Climate Negotiations and Global Pressure
Cop30 takes place as the Philippines, Mexico, and Jamaica are dealing with major hurricanes that were intensified by warmer air and ocean heat levels, with countries under increasing urgency to take decisive steps to regulate oil and gas companies and end extraction, government funding, licenses, and demand in order to comply with a historic ruling by the global judicial body.
Last week, reports showed how more than five thousand three hundred fifty coal and petroleum lobbyists have been allowed access to the United Nations global conferences in the past four years, blocking climate action while their sponsors drill for unprecedented quantities of oil and natural gas.
Study Process and Findings
The statistical study is derived from a innovative geospatial exercise by scientists who cross-referenced records on the documented positions of coal and gas operations sites with population information, and collections on critical ecosystems, climate outputs, and tribal land.
One-third of all active oil, coal, and gas sites intersect with several critical habitats such as a marsh, forest, or aquatic network that is teeming with wildlife and important for carbon sequestration or where natural degradation or calamity could lead to environmental breakdown.
The true global scope is possibly larger due to omissions in the recording of fossil fuel operations and incomplete census information in nations.
Environmental Inequity and Native Communities
The data show long-standing environmental inequity and bias in proximity to petroleum, gas, and coal sectors.
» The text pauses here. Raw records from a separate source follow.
-- ==== Sys2Proof/Machine/Operands.lean ====
section
/-! DEFINITION. The operand forms: parameters of commands and records of tables, read from their bytes and
clamped (R131, R180 to R187, R192), and the same records and the reports as bytes on the link (R192, R193). -/

namespace Sys2Proof.Machine

/-! ### Reading (R192) -/

/-- A play list index, if the byte is one. -/
def segmentOf (b : Byte) : Option SegmentIndex :=
  if h : b.toNat < 64 then some ⟨b.toNat, h⟩ else none

/-- A profile index, if the byte is one. -/
def profileIndexOf (b : Byte) : Option ProfileIndex :=
  if h : b.toNat < 4 then some ⟨b.toNat, h⟩ else none

/-- The parameters of PLAY: a segment byte, and an address in the longer form (R192). -/
def readPlay : List Byte → Option (Byte × Option Addr)
  | [seg] => some (seg, none)
  | [seg, a2, a1, a0] => some (seg, some (beNat [a2, a1, a0]))
  | _ => none

/-- A single parameter byte (R192). -/
def readOne : List Byte → Option Byte
  | [b] => some b
  | _ => none

/-- The fingerprint of IDENTIFY (R192). -/
def readFingerprint : List Byte → Option Fingerprint
  | [b3, b2, b1, b0] => some (b3 ++ b2 ++ b1 ++ b0)
  | _ => none

/-- The fields of a SEGMENT record as received (R184, R192). -/
structure SegmentRecord where
  index : Byte
  first : Addr
  last : Addr
  profile : Byte
  flags : Byte
  deriving DecidableEq, Repr

/-- A SEGMENT record of exactly its length (R192). -/
def readSegment : List Byte → Option SegmentRecord
  | [i, s2, s1, s0, e2, e1, e0, p, fl] => some ⟨i, beNat [s2, s1, s0], beNat [e2, e1, e0], p, fl⟩
  | _ => none

/-- The play list entry a SEGMENT record writes, or `none` where its fields are refused (R184). -/
def SegmentRecord.entry (r : SegmentRecord) : Option (SegmentIndex × PlayEntry) :=
  match segmentOf r.index, profileIndexOf r.profile with
  | some i, some p =>
    if r.last < r.first then none else some (i, ⟨r.first, r.last, p, r.flags.getLsbD 0, r.flags.getLsbD 1⟩)
  | _, _ => none

/-- A long action code: a code above 2 is taken as DROP (R131). -/
def longActionOf (b : Byte) : LongAction :=
  match b.toNat with
  | 0 => .fade
  | 1 => .mute
  | _ => .drop

/-- A PROFILE record of exactly its length, its index byte and its fields clamped (R131, R185, R192). -/
def readProfile : List Byte → Option (Byte × Profile)
  | [i, ramp, long, fade, enable, lead] =>
    some (i, ⟨min ramp.toNat 8, longActionOf long, min fade.toNat 6, flagOf enable, max lead.toNat 16⟩)
  | _ => none

/-- A position mode code: a code above 2 is taken as PERIODIC (R187). -/
def positionModeOf (b : Byte) : PositionMode :=
  match b.toNat with
  | 0 => .off
  | 1 => .segment
  | _ => .periodic

/-- A tray sensitivity code: a code above 1 is taken as EDGE_AND_LEVEL (R187). -/
def sensitivityOf (b : Byte) : Sensitivity := if b = 0x00#8 then .edge else .edgeAndLevel

/-- A CONFIG record of exactly its length, the fields after the first four clamped (R187, R192). -/
def readConfig : List Byte → Option ConfigRecord
  | [d1, d0, margin, r1, r0, start, window, runIn, retry, skip, abandon, attempts, code, settle, mask,
      mode, sensitivity] =>
    some {
      depth := beNat [d1, d0]
      highMargin := margin.toNat
      refill := beNat [r1, r0]
      start := start.toNat
      window := max window.toNat 1
      runIn := min runIn.toNat 63
      retryLimit := max 1 (min retry.toNat 15)
      skipAhead := max skip.toNat 1
      abandonLimit := max 1 (min abandon.toNat 7)
      attemptLimit := max 1 (min attempts.toNat 3)
      watchdogCode := min code.toNat 3
      settle := settle.toNat
      mask := min mask.toNat 7
      positionMode := positionModeOf mode
      sensitivity := sensitivityOf sensitivity }
  | _ => none

/-- The fields of a RESUME record as received (R186, R192). -/
structure ResumeFields where
  fingerprint : Fingerprint
  signature : CheckWord
  segment : Byte
  address : Addr
  offset : Nat
  level : Byte
  repeatByte : Byte
  deriving DecidableEq, Repr

/-- A RESUME record of exactly its length (R192). -/
def readResume : List Byte → Option ResumeFields
  | [f3, f2, f1, f0, s1, s0, seg, a2, a1, a0, o1, o0, level, rep] =>
    some ⟨f3 ++ f2 ++ f1 ++ f0, s1 ++ s0, seg, beNat [a2, a1, a0], beNat [o1, o0], level, rep⟩
  | _ => none

/-- The resume record a RESUME load inserts, or `none` where its fields are refused (R186). -/
def ResumeFields.record (r : ResumeFields) : Option ResumeRecord :=
  match segmentOf r.segment with
  | some seg =>
    if r.offset < Config.pairsPerBlock then
      some ⟨r.fingerprint, r.signature, ⟨seg, r.address, r.offset⟩, min r.level.toNat 63, flagOf r.repeatByte⟩
    else none
  | none => none

/-! ### Codes, from 0 in the order of listing (R192, log 18) -/

/-- The code of a play state (R111, R192). -/
def PlayState.code : PlayState → Nat
  | .idle => 0 | .priming => 1 | .playing => 2 | .pausing => 3 | .paused => 4
  | .starved => 5 | .stopping => 6 | .trayHold => 7 | .halted => 8

/-- The code of a fill state (R62, R192). -/
def FillState.code : FillState → Nat
  | .stopped => 0 | .seeking => 1 | .relocking => 2 | .tracking => 3
  | .pausedFull => 4 | .abandonWait => 5 | .ended => 6 | .halted => 7

/-- The code of a tray state (R165, R192). -/
def TrayState.code : TrayState → Nat
  | .closed => 0 | .fading => 1 | .opened => 2 | .settling => 3 | .awaitId => 4

/-- The code of a quality (R2, R192). -/
def Quality.code : Quality → Nat
  | .clean => 0 | .repaired => 1 | .damaged => 2 | .missing => 3

/-- The code of a vote (R58, R192). -/
def Vote.code : Vote → Nat
  | .clean => 0 | .noisy => 1

/-- The SEEK reason code (R33). -/
def Reason.code : Reason → Nat
  | .start => 1 | .segment => 2 | .resume => 3 | .skip => 4 | .refill => 5 | .repair => 6

/-- The code of a plan kind (R141, R192). -/
def PlanKind.code : PlanKind → Nat
  | .ramp => 0 | .fade => 1 | .mute => 2 | .drop => 3

/-- The code of a long action (R131). -/
def LongAction.code : LongAction → Nat
  | .fade => 0 | .mute => 1 | .drop => 2

/-- The code of a CONCEALED report's first slot (R142, R192). -/
def FirstSlot.code : FirstSlot → Nat
  | .damaged => 0 | .missing => 1 | .check => 2

/-- The code of a position mode (R187, R192). -/
def PositionMode.code : PositionMode → Nat
  | .off => 0 | .segment => 1 | .periodic => 2

/-- The code of a tray sensitivity (R187, R192). -/
def Sensitivity.code : Sensitivity → Nat
  | .edge => 0 | .edgeAndLevel => 1

/-- The code of a FRAME_CHECK cause (R31, R192). -/
def CheckCause.code : CheckCause → Nat
  | .kind => 0 | .length => 1 | .crc => 2 | .body => 3

/-- The frame byte of a RESULT (R193). -/
def FrameSource.code : FrameSource → Nat
  | .command => 3 | .table => 4

/-- The code of a RESULT outcome (R179, R193). -/
def ResultCode.code : ResultCode → Nat
  | .done => 0 | .busy => 1 | .invalid => 2 | .inUse => 3 | .format => 4 | .tray => 5 | .halted => 6

/-- The code of a POSITION cause (R126, R192). -/
def PositionCause.code : PositionCause → Nat
  | .segment => 0 | .periodic => 1

/-- The code of a RESUME outcome, in the order of R177's table of the report and not that of R175's cases (R192,
log 18). -/
def ResumeOutcome.code : ResumeOutcome → Nat
  | .resumed => 0 | .refusedFormat => 1 | .refusedPosition => 2 | .noRecord => 3

/-- The line byte of a TRAY report: OPEN 0 when low, CLOSED 1 when high (R163, R192). -/
def lineCode : TrayLine → Nat
  | .low => 0 | .high => 1

/-- The status byte of a SEEK_DONE (R33). -/
def seekStatusCode : SeekStatus → Nat
  | .locked => 0 | .failed => 1

/-- The record byte of a RESULT: PRESENT 0, ABSENT 1 (R179, R192, log 18). -/
def recordCode (present : Bool) : Nat := if present then 0 else 1

/-! ### Records as they are read back (R181, R192) -/

/-- The bytes of a play list entry after the format byte, its index among them (R181, R192). Bits 2 to 7 of the flags,
which a load does not keep, are sent as 0 (log 35). -/
def PlayEntry.bytes (e : PlayEntry) (index : Byte) : List Byte :=
  index :: beBytes 3 e.first ++ beBytes 3 e.last
    ++ [byteOf e.profile.val, byteOf (e.valid.toNat + 2 * e.eol.toNat)]

/-- The bytes of a profile after the format byte, its index among them (R181, R192). -/
def Profile.bytes (p : Profile) (index : Byte) : List Byte :=
  [index, byteOf p.rampLimit, byteOf p.longAction.code, byteOf p.fadeCode, flagByte p.repairEnable,
    byteOf p.repairLead]

/-- The bytes of the configuration record after the format byte (R181, R192). -/
def ConfigRecord.bytes (c : ConfigRecord) : List Byte :=
  beBytes 2 c.depth ++ [byteOf c.highMargin] ++ beBytes 2 c.refill
    ++ [byteOf c.start, byteOf c.window, byteOf c.runIn, byteOf c.retryLimit, byteOf c.skipAhead,
        byteOf c.abandonLimit, byteOf c.attemptLimit, byteOf c.watchdogCode, byteOf c.settle, byteOf c.mask,
        byteOf c.positionMode.code, byteOf c.sensitivity.code]

/-- The bytes of a resume record after the format byte (R181, R192). -/
def ResumeRecord.bytes (r : ResumeRecord) : List Byte :=
  beBytes 4 r.fingerprint.toNat ++ beBytes 2 r.signature.toNat ++ [byteOf r.position.segment.val]
    ++ beBytes 3 r.position.address ++ beBytes 2 r.position.offset ++ [byteOf r.level, flagByte r.repeatFlag]

/-! ### Reports on the link (R33, R193) -/

/-- The kind code of a report (R193). -/
def Report.kindCode : Report → Nat
  | .result .. => 0x01
  | .status .. => 0x02
  | .tableReply .. => 0x03
  | .frameCheck .. => 0x04
  | .lateAnswer .. => 0x05
  | .skipDetected .. => 0x06
  | .repaired .. => 0x07
  | .concealed .. => 0x08
  | .starved .. => 0x09
  | .stopReached .. => 0x0A
  | .endOfList .. => 0x0B
  | .position .. => 0x0C
  | .segmentGivenUp .. => 0x0D
  | .resume .. => 0x0E
  | .tray .. => 0x0F
  | .halted .. => 0x10

/-- Segment, address and offset of a position, in that order (R193). -/
def Position.bytes (p : Position) : List Byte :=
  byteOf p.segment.val :: beBytes 3 p.address ++ beBytes 2 p.offset

/-- The fields of a STATUS report (R182, R193). -/
def StatusReply.bytes (f : StatusReply) : List Byte :=
  [byteOf f.play.code, byteOf f.fill.code, byteOf f.tray.code] ++ beBytes 3 f.headAddress ++ beBytes 2 f.offset
    ++ beBytes 2 f.count ++ beBytes 2 f.depth
    ++ [byteOf f.faults, byteOf f.retry, byteOf f.abandon, byteOf f.level, flagByte f.fingerprint.isSome]
    ++ beBytes 4 ((f.fingerprint.map BitVec.toNat).getD 0) ++ beBytes 2 f.noisy

/-- The fields of a report after its three opening bytes, the edge count given for a TRAY report (R163, R193). -/
def Report.fields (r : Report) (edges : Nat) : List Byte :=
  match r with
  | .result source code outcome present =>
    [byteOf source.code, code, byteOf outcome.code, byteOf (recordCode present)]
  | .status f => f.bytes
  | .tableReply format index record => [format, index, flagByte record.isSome] ++ record.getD []
  | .frameCheck kind cause => [kind, byteOf cause.code]
  | .lateAnswer tag answer => [tag.setWidth 8, byteOf (seekStatusCode answer)]
  | .skipDetected arrived expected seg vote =>
    beBytes 3 arrived ++ beBytes 3 expected ++ [byteOf seg.val, byteOf vote.code]
  | .repaired address seg quality attempts distance =>
    beBytes 3 address ++ [byteOf seg.val, byteOf quality.code, byteOf (attempts.getD 255)] ++ beBytes 2 distance
  | .concealed plan runLength address seg first fallback =>
    byteOf plan.code :: beBytes 2 runLength ++ beBytes 3 address
      ++ [byteOf seg.val, byteOf first.code, flagByte fallback]
  | .starved seg address fill => byteOf seg.val :: beBytes 3 address ++ [byteOf fill.code]
  | .stopReached seg address | .endOfList seg address => byteOf seg.val :: beBytes 3 address
  | .position cause pos play => byteOf cause.code :: pos.bytes ++ [byteOf play.code]
  | .segmentGivenUp seg first following =>
    byteOf seg.val :: beBytes 3 first ++ [byteOf ((following.map Fin.val).getD 255)]
  | .resume outcome f pos =>
    byteOf outcome.code :: beBytes 4 f.toNat ++ (pos.getD ⟨0, 0, 0⟩).bytes
  | .tray line state => [byteOf (lineCode line), byteOf edges, byteOf state.code]
  | .halted pos plan => pos.bytes ++ [byteOf plan.code]

/-- The REPORT frame of an entry (R33, R42, R193). -/
def ReportEntry.frame (e : ReportEntry) (edges : Nat) : List Byte :=
  controlFrame 0x83#8
    ([byteOf e.report.kindCode, byteOf e.report.level, flagByte e.overrun] ++ e.report.fields edges)

/-- The SEEK frame of a request (R33). -/
def SeekRequest.frame (r : SeekRequest) : List Byte :=
  controlFrame 0x81#8 (r.tag.setWidth 8 :: beBytes 3 r.target ++ [byteOf r.reason.code])

/-- The READ_PAUSE frame (R33). -/
def readPauseFrame : List Byte := controlFrame 0x82#8 []

end Sys2Proof.Machine
end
Tribal populations, who comprise five percent of the global population, are unequally subjected to dangerous coal and gas operations, with 16% locations located on tribal lands.
"We're experiencing long-term struggle exhaustion … Our bodies cannot endure [this]. We are not the initiators but we have taken the impact of all the aggression."
The growth of oil, gas, and coal has also been connected with land grabs, heritage destruction, social fragmentation, and economic hardship, as well as violence, internet intimidation, and legal actions, both criminal and civil, against population advocates non-violently challenging the building of transport lines, drilling projects, and further operations.